[Start of section]
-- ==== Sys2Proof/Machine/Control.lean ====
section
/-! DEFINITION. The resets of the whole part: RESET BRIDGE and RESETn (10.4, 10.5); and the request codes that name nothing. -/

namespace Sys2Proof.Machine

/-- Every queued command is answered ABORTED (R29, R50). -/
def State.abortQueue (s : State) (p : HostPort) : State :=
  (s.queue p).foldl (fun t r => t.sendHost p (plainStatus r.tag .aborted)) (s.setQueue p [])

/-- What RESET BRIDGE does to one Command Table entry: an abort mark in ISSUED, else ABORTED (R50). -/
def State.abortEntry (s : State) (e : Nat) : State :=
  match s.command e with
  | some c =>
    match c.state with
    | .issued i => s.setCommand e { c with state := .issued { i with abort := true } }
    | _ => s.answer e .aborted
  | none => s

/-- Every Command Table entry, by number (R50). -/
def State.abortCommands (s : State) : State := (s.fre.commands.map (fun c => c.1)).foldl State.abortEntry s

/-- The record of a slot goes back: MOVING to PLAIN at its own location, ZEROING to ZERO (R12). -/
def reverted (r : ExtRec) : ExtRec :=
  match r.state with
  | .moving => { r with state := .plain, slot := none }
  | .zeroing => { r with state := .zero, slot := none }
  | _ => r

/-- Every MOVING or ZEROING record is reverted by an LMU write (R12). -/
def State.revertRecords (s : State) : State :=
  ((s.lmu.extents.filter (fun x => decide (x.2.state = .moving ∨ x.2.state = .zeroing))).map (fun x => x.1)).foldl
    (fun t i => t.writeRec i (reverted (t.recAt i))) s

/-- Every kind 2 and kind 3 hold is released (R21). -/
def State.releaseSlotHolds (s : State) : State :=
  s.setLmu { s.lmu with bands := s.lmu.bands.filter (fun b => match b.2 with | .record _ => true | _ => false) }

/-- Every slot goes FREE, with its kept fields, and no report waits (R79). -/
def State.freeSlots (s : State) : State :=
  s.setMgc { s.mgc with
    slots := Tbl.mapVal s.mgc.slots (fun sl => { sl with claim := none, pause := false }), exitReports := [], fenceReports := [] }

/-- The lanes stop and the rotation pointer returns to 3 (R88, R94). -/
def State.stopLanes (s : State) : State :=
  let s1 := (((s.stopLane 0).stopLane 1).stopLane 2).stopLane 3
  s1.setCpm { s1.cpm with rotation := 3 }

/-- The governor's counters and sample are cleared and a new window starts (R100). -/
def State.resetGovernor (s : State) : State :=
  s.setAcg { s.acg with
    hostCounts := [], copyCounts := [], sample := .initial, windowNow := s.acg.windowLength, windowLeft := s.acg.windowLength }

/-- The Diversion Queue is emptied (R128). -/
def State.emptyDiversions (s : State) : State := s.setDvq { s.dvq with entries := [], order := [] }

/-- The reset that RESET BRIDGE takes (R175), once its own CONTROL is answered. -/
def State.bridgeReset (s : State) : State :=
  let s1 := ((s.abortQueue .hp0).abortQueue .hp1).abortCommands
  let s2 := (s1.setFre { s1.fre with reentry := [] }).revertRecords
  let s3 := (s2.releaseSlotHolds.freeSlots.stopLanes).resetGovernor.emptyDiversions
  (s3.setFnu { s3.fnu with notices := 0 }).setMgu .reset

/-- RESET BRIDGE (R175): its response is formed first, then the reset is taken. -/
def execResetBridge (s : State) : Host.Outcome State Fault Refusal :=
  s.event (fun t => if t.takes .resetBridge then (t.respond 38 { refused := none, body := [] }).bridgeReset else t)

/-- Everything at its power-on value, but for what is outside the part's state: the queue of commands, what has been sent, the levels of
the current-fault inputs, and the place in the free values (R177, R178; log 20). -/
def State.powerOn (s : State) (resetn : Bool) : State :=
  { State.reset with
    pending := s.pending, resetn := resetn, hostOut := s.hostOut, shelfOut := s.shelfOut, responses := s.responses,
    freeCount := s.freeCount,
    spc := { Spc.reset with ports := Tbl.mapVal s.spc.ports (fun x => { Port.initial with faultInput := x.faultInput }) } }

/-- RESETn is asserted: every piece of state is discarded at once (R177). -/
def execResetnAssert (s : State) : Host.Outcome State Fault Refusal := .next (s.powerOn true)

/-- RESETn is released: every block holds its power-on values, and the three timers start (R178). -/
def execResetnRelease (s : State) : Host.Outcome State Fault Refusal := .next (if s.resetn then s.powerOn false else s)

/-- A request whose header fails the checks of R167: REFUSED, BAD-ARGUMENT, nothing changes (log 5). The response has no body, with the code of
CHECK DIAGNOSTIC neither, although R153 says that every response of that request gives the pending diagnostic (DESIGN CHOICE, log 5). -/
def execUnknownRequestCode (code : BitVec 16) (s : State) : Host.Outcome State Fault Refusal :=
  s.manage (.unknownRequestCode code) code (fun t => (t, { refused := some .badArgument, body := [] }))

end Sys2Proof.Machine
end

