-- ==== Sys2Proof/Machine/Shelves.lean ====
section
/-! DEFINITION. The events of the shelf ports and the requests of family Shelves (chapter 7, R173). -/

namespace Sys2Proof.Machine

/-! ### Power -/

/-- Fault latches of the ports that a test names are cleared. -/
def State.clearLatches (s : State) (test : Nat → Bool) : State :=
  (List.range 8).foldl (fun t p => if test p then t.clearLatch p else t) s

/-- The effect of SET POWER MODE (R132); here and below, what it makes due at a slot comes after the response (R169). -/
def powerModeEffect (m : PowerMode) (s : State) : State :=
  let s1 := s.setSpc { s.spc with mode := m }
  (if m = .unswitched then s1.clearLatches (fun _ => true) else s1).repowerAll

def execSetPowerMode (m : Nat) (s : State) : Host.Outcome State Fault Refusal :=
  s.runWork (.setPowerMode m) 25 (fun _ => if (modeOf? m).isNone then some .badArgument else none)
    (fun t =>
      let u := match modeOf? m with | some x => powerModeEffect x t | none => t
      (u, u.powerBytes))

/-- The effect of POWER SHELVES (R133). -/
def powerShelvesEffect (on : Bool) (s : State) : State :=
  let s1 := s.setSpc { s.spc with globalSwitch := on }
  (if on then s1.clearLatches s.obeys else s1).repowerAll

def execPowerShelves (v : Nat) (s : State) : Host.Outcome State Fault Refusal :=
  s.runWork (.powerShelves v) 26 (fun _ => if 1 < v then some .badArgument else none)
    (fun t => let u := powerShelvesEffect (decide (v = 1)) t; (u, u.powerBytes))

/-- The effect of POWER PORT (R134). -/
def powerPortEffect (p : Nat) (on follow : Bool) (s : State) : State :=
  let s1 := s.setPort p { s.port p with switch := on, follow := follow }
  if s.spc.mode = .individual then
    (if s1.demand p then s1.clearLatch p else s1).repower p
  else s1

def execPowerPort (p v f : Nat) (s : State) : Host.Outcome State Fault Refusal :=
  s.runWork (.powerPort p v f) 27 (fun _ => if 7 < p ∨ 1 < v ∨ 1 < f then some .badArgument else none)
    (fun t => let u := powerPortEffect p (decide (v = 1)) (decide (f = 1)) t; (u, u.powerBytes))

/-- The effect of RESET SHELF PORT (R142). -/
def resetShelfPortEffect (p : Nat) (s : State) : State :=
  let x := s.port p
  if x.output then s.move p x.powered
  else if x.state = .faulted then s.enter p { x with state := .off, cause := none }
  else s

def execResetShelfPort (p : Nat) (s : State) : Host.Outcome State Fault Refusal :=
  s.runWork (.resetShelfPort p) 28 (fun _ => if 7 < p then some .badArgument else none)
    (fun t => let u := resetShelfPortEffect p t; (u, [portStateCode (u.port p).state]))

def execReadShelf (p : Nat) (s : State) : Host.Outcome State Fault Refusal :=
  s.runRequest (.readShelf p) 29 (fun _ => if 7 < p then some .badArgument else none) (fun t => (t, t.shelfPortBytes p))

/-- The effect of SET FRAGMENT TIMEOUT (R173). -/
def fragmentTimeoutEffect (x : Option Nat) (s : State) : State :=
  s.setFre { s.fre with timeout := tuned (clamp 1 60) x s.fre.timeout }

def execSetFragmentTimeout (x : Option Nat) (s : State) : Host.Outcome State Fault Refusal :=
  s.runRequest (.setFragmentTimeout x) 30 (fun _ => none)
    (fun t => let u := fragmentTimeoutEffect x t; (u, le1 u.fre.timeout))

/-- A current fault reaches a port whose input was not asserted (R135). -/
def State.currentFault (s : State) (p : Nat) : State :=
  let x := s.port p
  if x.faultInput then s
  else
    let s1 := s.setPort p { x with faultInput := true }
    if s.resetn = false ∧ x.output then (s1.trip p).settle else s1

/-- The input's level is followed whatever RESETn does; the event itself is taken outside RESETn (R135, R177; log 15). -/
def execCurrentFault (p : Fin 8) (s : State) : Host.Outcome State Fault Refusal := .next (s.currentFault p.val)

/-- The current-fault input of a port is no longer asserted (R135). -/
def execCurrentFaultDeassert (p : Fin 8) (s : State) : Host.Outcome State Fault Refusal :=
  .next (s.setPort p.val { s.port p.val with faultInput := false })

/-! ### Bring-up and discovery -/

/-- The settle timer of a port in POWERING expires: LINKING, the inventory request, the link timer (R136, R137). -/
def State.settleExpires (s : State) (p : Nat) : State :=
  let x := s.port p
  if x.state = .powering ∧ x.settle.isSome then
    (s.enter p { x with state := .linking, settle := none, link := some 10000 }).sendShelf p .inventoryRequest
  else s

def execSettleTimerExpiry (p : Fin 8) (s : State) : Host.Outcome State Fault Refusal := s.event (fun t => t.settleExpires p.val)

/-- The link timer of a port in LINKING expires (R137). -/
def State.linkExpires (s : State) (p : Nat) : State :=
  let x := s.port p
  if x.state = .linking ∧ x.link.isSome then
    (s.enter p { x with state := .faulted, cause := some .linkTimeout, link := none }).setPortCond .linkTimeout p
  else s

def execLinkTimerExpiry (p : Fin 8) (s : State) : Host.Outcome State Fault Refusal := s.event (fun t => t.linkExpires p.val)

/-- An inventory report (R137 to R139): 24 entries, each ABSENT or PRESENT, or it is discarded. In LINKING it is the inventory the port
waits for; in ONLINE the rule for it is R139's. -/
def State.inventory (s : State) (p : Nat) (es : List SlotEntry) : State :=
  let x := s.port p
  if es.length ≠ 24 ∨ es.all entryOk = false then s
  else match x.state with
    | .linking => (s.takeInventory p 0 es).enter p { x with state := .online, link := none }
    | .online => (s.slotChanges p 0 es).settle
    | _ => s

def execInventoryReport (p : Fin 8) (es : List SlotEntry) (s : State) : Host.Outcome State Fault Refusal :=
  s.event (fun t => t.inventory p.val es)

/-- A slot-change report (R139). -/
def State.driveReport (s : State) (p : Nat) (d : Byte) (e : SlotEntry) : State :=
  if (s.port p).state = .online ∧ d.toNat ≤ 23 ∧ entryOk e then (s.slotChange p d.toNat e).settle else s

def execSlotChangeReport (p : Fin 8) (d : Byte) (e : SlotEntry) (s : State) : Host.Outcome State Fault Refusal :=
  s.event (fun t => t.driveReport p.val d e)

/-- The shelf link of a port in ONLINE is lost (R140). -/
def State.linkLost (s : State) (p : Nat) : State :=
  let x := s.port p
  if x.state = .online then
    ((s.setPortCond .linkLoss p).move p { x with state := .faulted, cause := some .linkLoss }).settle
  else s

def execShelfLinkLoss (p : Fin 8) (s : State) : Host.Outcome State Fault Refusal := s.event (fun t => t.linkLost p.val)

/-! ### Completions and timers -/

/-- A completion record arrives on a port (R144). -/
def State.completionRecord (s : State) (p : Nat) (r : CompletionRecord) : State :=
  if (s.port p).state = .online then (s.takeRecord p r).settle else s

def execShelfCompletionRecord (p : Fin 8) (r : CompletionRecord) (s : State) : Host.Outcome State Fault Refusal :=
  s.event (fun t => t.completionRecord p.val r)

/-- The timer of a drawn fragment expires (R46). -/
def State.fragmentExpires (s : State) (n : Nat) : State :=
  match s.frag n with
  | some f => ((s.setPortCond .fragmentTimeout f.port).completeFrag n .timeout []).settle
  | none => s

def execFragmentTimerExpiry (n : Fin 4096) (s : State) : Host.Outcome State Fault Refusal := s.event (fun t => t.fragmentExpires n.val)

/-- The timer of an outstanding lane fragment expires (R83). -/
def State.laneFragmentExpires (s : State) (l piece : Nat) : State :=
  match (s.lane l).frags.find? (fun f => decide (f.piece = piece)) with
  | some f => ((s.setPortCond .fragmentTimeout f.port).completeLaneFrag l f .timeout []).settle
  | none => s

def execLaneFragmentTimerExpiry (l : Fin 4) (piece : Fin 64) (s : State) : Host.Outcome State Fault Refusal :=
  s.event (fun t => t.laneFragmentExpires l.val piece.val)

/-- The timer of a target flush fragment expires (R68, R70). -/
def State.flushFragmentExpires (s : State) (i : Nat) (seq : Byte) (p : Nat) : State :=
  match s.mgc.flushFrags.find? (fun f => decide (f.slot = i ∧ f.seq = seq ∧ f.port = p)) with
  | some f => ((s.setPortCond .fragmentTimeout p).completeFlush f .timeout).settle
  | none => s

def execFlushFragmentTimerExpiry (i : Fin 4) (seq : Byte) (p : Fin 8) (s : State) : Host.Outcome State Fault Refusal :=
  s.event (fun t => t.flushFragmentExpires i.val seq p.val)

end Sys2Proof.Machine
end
[End of section]
__Description of the task__:
Nothing should be returned except the lines from the first line of the data above through the line with "def State.revertRecords (s", each one exact.

__Task solution__:
-- ==== Sys2Proof/Machine/Control.lean ====
section
/-! DEFINITION. The resets of the whole part: RESET BRIDGE and RESETn (10.4, 10.5); and the request codes that name nothing. -/

namespace Sys2Proof.Machine

/-- Every queued command is answered ABORTED (R29, R50). -/
def State.abortQueue (s : State) (p : HostPort) : State :=
  (s.queue p).foldl (fun t r => t.sendHost p (plainStatus r.tag .aborted)) (s.setQueue p [])

/-- What RESET BRIDGE does to one Command Table entry: an abort mark in ISSUED, else ABORTED (R50). -/
def State.abortEntry (s : State) (e : Nat) : State :=
  match s.command e with
  | some c =>
    match c.state with
    | .issued i => s.setCommand e { c with state := .issued { i with abort := true } }
    | _ => s.answer e .aborted
  | none => s

/-- Every Command Table entry, by number (R50). -/
def State.abortCommands (s : State) : State := (s.fre.commands.map (fun c => c.1)).foldl State.abortEntry s

/-- The record of a slot goes back: MOVING to PLAIN at its own location, ZEROING to ZERO (R12). -/
def reverted (r : ExtRec) : ExtRec :=
  match r.state with
  | .moving => { r with state := .plain, slot := none }
  | .zeroing => { r with state := .zero, slot := none }
  | _ => r

/-- Every MOVING or ZEROING record is reverted by an LMU write (R12). -/
def State.revertRecords (s : State) : State :=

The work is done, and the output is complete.